San Francisco auf der Spitze der Halbinsel ist zwar eine respektable Metropole, wenn auch nach Einwohnern und Fläche kleiner als München. Doch die Stadt gehört nicht zum Silicon Valley. Das Tal besteht streng genommen nur aus putzigen Ortschaften mit spanisch oder verträumt klingenden Namen wie San Carlos, Palo Alto, Mountain View und Cupertino, und einer hässlichen, ausgefransten Großstadt namens San José. Mit Ausnahme von San José sind das Orte minderer Bedeutung, kaum größer als Castrop-Rauxel. Unwichtig, wenn es da nicht die Hightech-Industrie gäbe, die wie ein Segen über sie gekommen ist. Fleckchen, die zufällig Heimat von Weltmächten wie Oracle, Apple, Google, Intel und Stanford geworden sind. Traum eines jeden Wirtschaftsförderers.

BMW, Audi, Volkswagen, Mercedes, Bosch, BASF und Lufthansa fürchten sich vor dieser Gegend. Einige von ihnen haben aus Vorsicht große Forschungszentren hier errichtet. Die Bundeskanzlerin warnt, dass Deutschlands stolze Industrie von dieser ehemaligen Obstplantage, nichts anderes war das Silicon Valley kurz nach Kriegsende, schon bald überholt werden könnte. Übertriebene Alarmstimmung oder berechtigte Sorge? Das Herz des Internet schlägt in Schlafstädten – Hewlett-Packard, Google, Apple sind an Orten entstanden, die langweiliger nicht sein könnten. Landschaftlich reizvoll, aber städtebaulich banal.

Unsere drei Kinder – acht, sechs und drei Jahre alt – werden in die deutsche Schule von Mountain View gehen: German International School of Silicon Valley, GISSV. Gleich neben der Google-Zentrale und dem NASA-Forschungszentrum. Die Eltern ihrer Schulkameraden arbeiten für Firmen, deren Logos auch hierzulande jedes Kind kennt.

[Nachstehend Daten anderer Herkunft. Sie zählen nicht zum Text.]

/-- One phase ends, when its work is done. -/
def switchPhaseEnd (d : Dev) (first : Nat) (failed : Option Nat) : Dev :=
  match d.mdl.switches.find? fun w => w.first == first with
  | none => d
  | some w =>
    let d := { d with pwr.busySimmer := true }
    let over' := fun n => decide (w.phaseTick + n ≤ d.tick)
    match w.phase with
    | 0 =>
      if groupBusy d w || decide (d.tick ≤ w.start) then d
      else if w.model = 0xFF then endSwitch d w none stOk
      else setSwitch d { w with phase := if coreThere d w then 2 else 1, phaseTick := d.tick }
    | 1 => if over' (coreGranules d w.model) then setSwitch d { w with phase := 2, phaseTick := d.tick } else d
    | 2 => if over' (6 * w.size) then setSwitch d { w with phase := 3, phaseTick := d.tick } else d
    | _ =>
      if over' 46 then
        match failed with
        | none =>
          let d := endSwitch d w (some w.model) stOk
          bump d Addr.ADP_SWITCH_CNT
        | some k =>
          if w.size ≤ k then d
          else
            let d := setPipe d (w.first + k) { pipe d (w.first + k) with st := 3 }
            endSwitch d w none (stw stInternal k)
      else d

def execSwitchPhaseEnd (firstPipe : Nat) (failed : Option Nat) (s : State) : Host.Outcome State Fault Refusal :=
  serve s fun d => switchPhaseEnd d firstPipe failed

end Sys2Proof.Machine
end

Unser sechsjähriger Sohn glaubt bald, dass ich bei Apple bin, weil alle meine Computer und Telefone von Apple stammen. Außerdem arbeiten alle Eltern seiner Klassenkameraden bei Tech-Konzernen. Bei einem Verlag ist kein anderer Vater, Bild-Chef Kai Diekmann ausgenommen. Verlage gelten hier als etwas überholt und von vorgestern. Dinosaurier, die das Internet nicht richtig verstanden haben und nicht begreifen wollen, dass kein Geld mehr mit Journalismus zu verdienen sein soll, statt Artikel, Fotos und Videos von Algorithmen aufspüren zu lassen und dem Publikum als Sammlungen zu präsentieren. Aggregieren heißt das. Aggregation ist gut, weil sie automatisch funktioniert und fast kein Personal braucht, wenn die Programmierer ihre Arbeit erst einmal abgeschlossen haben. Produktion hingegen ist nicht gut, glaubt das Silicon Valley, ganz gleich, ob es sich nun um Journalismus, Musik, Filme, Autos, Flugzeuge, Waschmaschinen, Heizkessel, Strom oder Teddybären handelt.

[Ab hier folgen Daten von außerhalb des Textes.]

/-- R336: a grammar with the header fields of its image. -/
def grammarOf (img : Image) (b : List Byte) : Gram :=
  { img := img, eosFallback := bit (field b 6 1) 0, stackMax := field b 7 1, vocabDigest := slice b 8 32,
    states := field b 40 4, classes := field b 44 4, start := field b 48 4, mapOff := field b 52 4,
    stateOff := field b 56 4, transOff := field b 60 4, transCount := field b 64 4 }

/-- GRAMMAR_COMMIT. -/
def grammarCommit (d : Dev) (h : CmdHdr) (id : Nat) (digest : List Byte) : Dev :=
  onChannel d h 0x040B false fun d =>
    let g := gram d h.part id
    commitChecks d h 0x040B g.img digest fun d b =>
      let vd := (b.drop 8).take 32
      match gramFault b ((gramVocab d h.part vd).map (·.entries)) with
      | some o => commitFail d h 0x040B (stw stParam 0) o
      | none =>
        reply (setGram d h.part id (grammarOf { g.img with st := 2, digest := digest } b)) h 0x040B stOk

def execGrammarCommit (h : CmdHdr) (object : Nat) (digest : List Byte) (s : State) : Host.Outcome State Fault Refusal :=
  serve s fun d => grammarCommit d h object digest

/-- A session of partition p names the image. -/
def gramNamed (d : Dev) (p id : Nat) : Bool :=
  d.sess.any fun q => q.2.st != .free && ownerOf d q.1 == p && q.2.ctrl.sampling.grammar == id

/-- GRAMMAR_DROP. -/
def grammarDrop (d : Dev) (h : CmdHdr) (id : Nat) : Dev :=
  onChannel d h 0x040C false fun d =>
    checked d h 0x040C [(gramIdBad id, stw stParam 6), (gramNamed d h.part id, stw stRetry 0)] fun d =>
      let g := gram d h.part id
      if g.img.st = 0 then reply d h 0x040C stOk
      else
        let d := setGram d h.part id g
        reply (freeFrames { d with tok.grams := tdel d.tok.grams (gramKey h.part id) } g.img.frames) h 0x040C stOk

def execGrammarDrop (h : CmdHdr) (object : Nat) (s : State) : Host.Outcome State Fault Refusal :=
  serve s fun d => grammarDrop d h object

end Sys2Proof.Machine
end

»Eine Reise auf der Suche nach der Zukunft«, haben die Medien-Branchendienste geschrieben, als wir in Berlin losgeflogen sind. Für uns ist es eher eine Reise auf der Suche nach Anschluss. Ein Ankämpfen gegen den Rückstand. Für jedes General Electric gab es in Deutschland früher einmal ein Siemens, für jedes IBM ein Nixdorf, für jedes Kodak ein Agfa, für jedes Pfizer ein Hoechst, für jedes Sony und Samsung ein Telefunken, Grundig oder Loewe. Doch mit der Digitalisierung ist das einstige Musterland aus dem Tritt geraten. Die Deutschen fremdeln mit dem Netz. »Neuland« hat Angela Merkel das Internet etwas ungeschickt, in der Sache aber zutreffend genannt. 25 Jahre ist das Web inzwischen alt, ihre große Liebe dazu müssen die Deutschen aber erst noch entdecken.

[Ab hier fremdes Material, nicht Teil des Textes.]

/-- The object items of a capture: each frame that the map holds, or every frame for a base. -/
def objectItems (d : Dev) (all : Bool) (keys : List Nat) : List CapItem :=
  (objectsOf d).flatMap fun (cls, id, p, fs) =>
    let rec0 : LahRec := LahRec.base 0x08 p (objHandle cls id)
    if cls = 3 then
      if all || keys.contains (2 ^ 33 + id) then [⟨none, some (2 ^ 33 + id), 0, rec0⟩] else []
    else (fs.zipIdx.filter fun f => all || keys.contains (2 ^ 32 + f.1)).map fun f =>
      ⟨none, some f.1, 0, { rec0 with first := f.2 }⟩

/-- The contents of an object's frame. -/
def objectBytes (d : Dev) (h first : Nat) (f : Nat) : List Byte :=
  let id := h % 2 ^ 32
  match h / 2 ^ 56 with
  | 0 => match tget d.rtv.stores id with
    | some x => storeBytes x first 0 65536
    | none => []
  | 1 => match tget d.snt.books (id / 2) with
    | some b => Config.bookFrame (if id % 2 = 0 then b.s0 else b.s1) first
    | none => []
  | 2 => readFrame d f 0 65536
  | _ => Config.adapterFrame (adpId d id)

/-! ## The work of a capture (R511, R518) -/

/-- Where a page's contents stand: a frame or a Tephra address. -/
def placeAt (d : Dev) (spn : Nat) : Option (Bool × Nat) := match pte d spn with
  | some p => match p.tier with
    | .never => none
    | .tephra => some (true, p.at')
    | _ => some (false, p.at')
  | none => none

/-- FORM and RTYPE of a page's record: a dense key-value page travels as rows. -/
def pageRec (d : Dev) (p h : Nat) (kv : Bool) (c : Coord) : LahRec :=
  let q := (pte d c.spn).getD ⟨.never, false, false, false, false, false, 0, 0, 0⟩
  { LahRec.base (if kv && !q.cmp then 0x03 else 0x02) p h with
    layer := c.layer, first := c.first, fmt := q.fmt, cmp := q.cmp, count := if kv && !q.cmp then c.count else 0 }

/-- The page items of one session: a SHARE where an earlier coordinate of the image stands on the same place, else the
page and its valid summary. The pairs (place, coordinate) known so far pass through. -/
def pageItems (d : Dev) (p h model : Nat) (mark : Nat → Bool) :
    List ((Bool × Nat) × (Nat × Nat × Nat)) → List Coord → List CapItem × List ((Bool × Nat) × (Nat × Nat × Nat))
  | known, [] => ([], known)
  | known, c :: r =>
    let pl := placeAt d c.spn
    let known' := match pl with
      | some x => known ++ [(x, (h, c.layer, c.first))]
      | none => known
    if mark c.spn then
      let src := pl.bind fun x => (known.find? fun k => k.1 == x).map (·.2)
      let it : CapItem := match src with
        | some (h0, l0, f0) => ⟨some c.spn, none, model,
            { LahRec.base 0x06 p h with
              layer := c.layer, first := c.first, body := leBytes 8 h0 ++ leBytes 2 l0 ++ leBytes 4 f0 ++ leBytes 2 0 }⟩
        | none => ⟨some c.spn, none, model, pageRec d p h c.sum.isSome c⟩
      let sm := match c.sum with
        | some se => if se.valid then
            [(⟨none, none, model, { LahRec.base 0x05 p h with layer := c.layer, first := c.first, body := sumBytes se }⟩ : CapItem)]
          else []
        | none => []
      let rest := pageItems d p h model mark known' r
      (it :: sm ++ rest.1, rest.2)
    else pageItems d p h model mark known' r

/-- Coordinates that stand and that this capture does not carry come first among the known ones. -/
def standing (d : Dev) (mark : Nat → Bool) : List ((Bool × Nat) × (Nat × Nat × Nat)) :=
  (liveEntries d).flatMap fun i => (coordsOf d i).filterMap fun c =>
    if mark c.spn then none else (placeAt d c.spn).map fun x => (x, (handleOf d i, c.layer, c.first))

/-- R511: the work of the capture that follows a cut: sessions destroyed since, then each session in entry order with
its entry, the coordinates that left it, and its pages; objects last. -/
def captureWork (d : Dev) (all : Bool) (pages objs : List Nat) : List CapItem :=
  let mark := fun n => all || pages.contains n
  let plain := fun (r : LahRec) => (⟨none, none, 0, r⟩ : CapItem)
  let gone := (dedup (d.lah.sent.map (·.1))).filter fun h => (live d h).isNone
  let bye := gone.map fun h => plain { LahRec.base 0x01 (hPart h) h with destroy := true, body := List.replicate 64 0 }
  let byS := (liveEntries d).foldl (fun (acc : List CapItem × List ((Bool × Nat) × (Nat × Nat × Nat))) i =>
    let h := handleOf d i
    let p := hPart h
    let cs := coordsOf d i
    let ent := if all || objs.contains i then [plain { LahRec.base 0x01 p h with body := sessBytes d i }] else []
    let left := d.lah.sent.filter fun q => q.1 == h && !(cs.any fun c => c.layer == q.2.1 && c.first == q.2.2)
    let drops := left.map fun q => plain { LahRec.base 0x07 p h with layer := q.2.1, first := q.2.2 }
    let pg := pageItems d p h (sess d i).model mark acc.2 cs
    (acc.1 ++ ent ++ drops ++ pg.1, pg.2)) ([], standing d mark)
  bye ++ byS.1 ++ objectItems d all objs

/-- The coordinates that the buddy knows once the capture is through. -/
def shardCoords (d : Dev) : List (Nat × Nat × Nat) :=
  (liveEntries d).flatMap fun i => (coordsOf d i).map fun c => (handleOf d i, c.layer, c.first)

/-! ## Reading what is captured (R511, R512) -/

/-- What a capture finds for a page. -/
inductive CapRead where
  | bytes (l : List Byte)
  | lost (c : Option CwAddr)
  | away (addr : Nat)
  deriving DecidableEq, Repr

/-- A Tephra copy can be read. -/
def copyReadable (d : Dev) (a : Nat) : Bool := match desc d a with
  | some x => x.st != .lost && (slot d (slotOf a)).st != 3
  | none => false

/-- R511: the reserve frame or held frame, the page's own frame, its Tephra copy, in that order. -/
def capRead (d : Dev) (spn : Nat) : CapRead :=
  let fromFrame := fun f => match (badCws d).find? fun c => c.frame == f with
    | some c => CapRead.lost (some c)
    | none => CapRead.bytes (readFrame d f 0 65536)
  let fromCopy := fun a => if copyReadable d a then CapRead.away a else CapRead.lost none
  match (d.lah.holds.find? fun h => h.spn == spn && !h.tephra), d.lah.holds.find? fun h => h.spn == spn && h.tephra with
  | some h, _ => fromFrame h.at'
  | none, some h => fromCopy h.at'
  | none, none => match residentFrame d spn with
    | some f => fromFrame f
    | none => match pte d spn with
      | some p => match p.tier with
        | .never => .bytes (List.replicate 65536 0)
        | .tephra => fromCopy p.at'
        | _ => match frame d p.at' with
          | some f => fromCopy f.twin
          | none => .lost none
      | none => .lost none

/-- R511, row 31: the page is captured: its mark and its holds go, and its P bit. -/
def captureFinish (d : Dev) (spn : Nat) : Dev :=
  let d := match pte d spn with
    | some p => if p.snap && uncaptured d spn then unmark d spn else d
    | none => d
  let hs := d.lah.holds.filter fun h => h.spn == spn
  let d := { d with lah.holds := d.lah.holds.filter fun h => h.spn != spn,
                    lah.pPages := d.lah.pPages.filter (· != spn) }
  hs.foldl (fun d h => if h.tephra then decDesc d h.at' else decFrame d h.at') d

/-- The body of a page's record. -/
def itemBody (d : Dev) (it : CapItem) (page : List Byte) : List Byte :=
  if it.recd.rtype = 0x03 then
    match (modelDesc d it.model).bind fun m => nth m.layers it.recd.layer with
    | some ld => rowsBody ld it.recd.count page
    | none => page
  else if it.recd.layer = 0xFFFF then
    match it.spn.bind (pte d) with
    | some p => if (sess d p.owner).ctrlAway then page else Config.ctrlBytes (sess d p.owner).ctrl
    | none => page
  else page

/-- The head of the work is done with. -/
def popWork (d : Dev) : Dev := { d with lah.work := d.lah.work.drop 1 }

/-- A page's record is sent, and the page is captured. -/
def emitPage (d : Dev) (it : CapItem) (spn : Nat) (page : List Byte) : Dev :=
  popWork (captureFinish (sendRec d false { it.recd with body := itemBody d it page }) spn)

/-- R512: the record of a page that cannot be read. -/
def emitLost (d : Dev) (it : CapItem) (spn : Nat) (c : Option CwAddr) : Dev :=
  let d := match c with
    | some c => noteUncorrectable d c
    | none => d
  popWork (captureFinish (sendRec d false { it.recd with lost := true }) spn)

/-- One item of the work; `none` when it waits for a read of a target (R529: the page is not thawed). -/
def captureItem (d : Dev) (it : CapItem) : Option Dev :=
  match it.spn, it.obj with
  | some spn, _ =>
    if it.recd.rtype = 0x06 then some (popWork (captureFinish (sendRec d false it.recd) spn))
    else match capRead d spn with
      | .bytes l => some (emitPage d it spn l)
      | .lost c => some (emitLost d it spn c)
      | .away _ => none
  | none, some f =>
    if it.recd.handle / 2 ^ 56 = 3 then
      some (popWork (sendRec d false { it.recd with body := objectBytes d it.recd.handle 0 0 }))
    else match (badCws d).find? fun c => c.frame == f with
      | some c => some (popWork (sendRec (noteUncorrectable d c) false { it.recd with lost := true }))
      | none => some (popWork (sendRec d false { it.recd with body := objectBytes d it.recd.handle it.recd.first f }))
  | none, none => some (popWork (sendRec d false it.recd))

/-- The TIER_READ that the head of the work waits for. -/
def captureRead (d : Dev) (it : CapItem) : Dev :=
  match it.spn with
  | some spn => match capRead d spn with
    | .away a =>
      if d.pg.xfers.any fun x => x.kind == .capture && x.spns == [spn] then d
      else issueRead d (match desc d a with
        | some x => x.own
        | none => 0) (mkXfer .capture 0 a [spn] 0)
    | _ => d
  | none => d

/-- R513: END, once everything uncaptured is captured. -/
def sendEnd (d : Dev) : Dev :=
  if d.lah.work.isEmpty && d.lah.endDue then
    sendRecAt { d with lah.endDue := false, lah.pObjs := [] } false d.lah.closing
      { LahRec.base 0x0A 0 0 with body := leBytes 8 d.lah.sinceCut }
  else d

/-- R511: the item waits for a slot of this tick: rows of a page in HBM for a BG slot of page-summary upkeep on its stack, in which a
Mudpot core forms them, everything else for an SVC slot of the engine that admits the partition. -/
def captureWaits (d : Dev) (it : CapItem) : Bool :=
  match (if it.recd.rtype = 0x03 then it.spn.bind (residentFrame d) else none) with
  | some f => !((bgSlotsNow d).any fun x => x.activity == 4 && onStack x (stackOf f))
  | none => !svcSlot d .snapshotEngine it.recd.part

/-- Up to n items of the work. -/
def captureSome (d : Dev) : Nat → Dev
  | 0 => d
  | n + 1 => match d.lah.work with
    | [] => d
    | it :: _ => if captureWaits d it then d else match captureItem d it with
      | some d1 => captureSome d1 n
      | none => captureRead d it

/-- CAPTURE (R511 to R513). -/
def capture (d : Dev) (n : Nat) : Dev := sendEnd (captureSome d n)

def execCapture (n : Nat) (s : State) : Host.Outcome State Fault Refusal := serve s fun d => capture d n

/-- The unit that a capture read arrives, or cannot be read. -/
def captureArrived (d : Dev) (x : Xfer) (data : Option (List Byte)) : Dev :=
  match d.lah.work with
  | it :: _ =>
    if it.spn.isSome && it.spn.toList == x.spns then
      match it.spn, data with
      | some spn, some l => sendEnd (emitPage d it spn l)
      | some spn, none => sendEnd (emitLost d it spn none)
      | none, _ => d
    else d
  | [] => d

/-! ## Timers and cuts (R505 to R508, R514, R529) -/

/-- R505: the device is a ring member that takes cuts. -/
def cutting (d : Dev) : Bool := d.lah.st == 1 || d.lah.st == 2 || d.lah.st == 3

/-- The timer of the next epoch: the leader's, or the one of a member that stamps no CUT. -/
def armEpoch (d : Dev) : Dev :=
  let d := dropTimer (dropTimer d .epoch 0) .epochOwn 0
  let t := lim d Addr.LAH_EPOCH_TICKS
  if d.lah.self = 0 then addTimer d .epoch (d.lah.lastCut + t - 1) 0 ((d.lah.epoch + 1) % 2 ^ 40)
  else addTimer d .epochOwn (d.lah.lastCut + t + 1023) 0 ((d.lah.epoch + 1) % 2 ^ 40)

/-- R506: a cut to epoch f, when f is later than the current epoch and than any cut that waits. -/
def proposeCut (d : Dev) (f : Nat) : Dev :=
  if f ≤ d.lah.epoch then d
  else match d.lah.cutTo with
    | some g => if g < f then { d with lah.cutTo := some f } else d
    | none => { d with lah.cutTo := some f, lah.cutWaits := false }

/-- EPOCH_TIMER. -/
def epochTimer (d : Dev) : Dev :=
  if cutting d && (expiredAt d .epoch 0).isSome then proposeCut (dropTimer d .epoch 0) (d.lah.epoch + 1) else d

SAP, Deutschlands letzter internationaler Computer-Erfolg, stammt aus den 70er-Jahren. Mit Ausnahme des Netzdienstleisters United Internet kommt keiner der großen Erfolge der Internet-Ära aus Deutschland, und selbst United Internet ist ein eher regionales Phänomen geblieben. Alle maßgeblichen Techniktrends von der Suchmaschine über soziale Netzwerke bis zum Smartphone wurden in Deutschland um Jahre zu spät erkannt. Was machen die Kalifornier besser als die Deutschen? Warum locken sie so viele Talente an? Wie werden sie so innovativ? Weshalb sind sie so schnell? Für Verlage ist das eine Schicksalsfrage. Sie haben ihre Seiten im Netz zwar früh gestartet, 1994 oder kurz danach. Doch dass Verlage die wichtigen Trends immer rechtzeitig erkannt hätten, können sie...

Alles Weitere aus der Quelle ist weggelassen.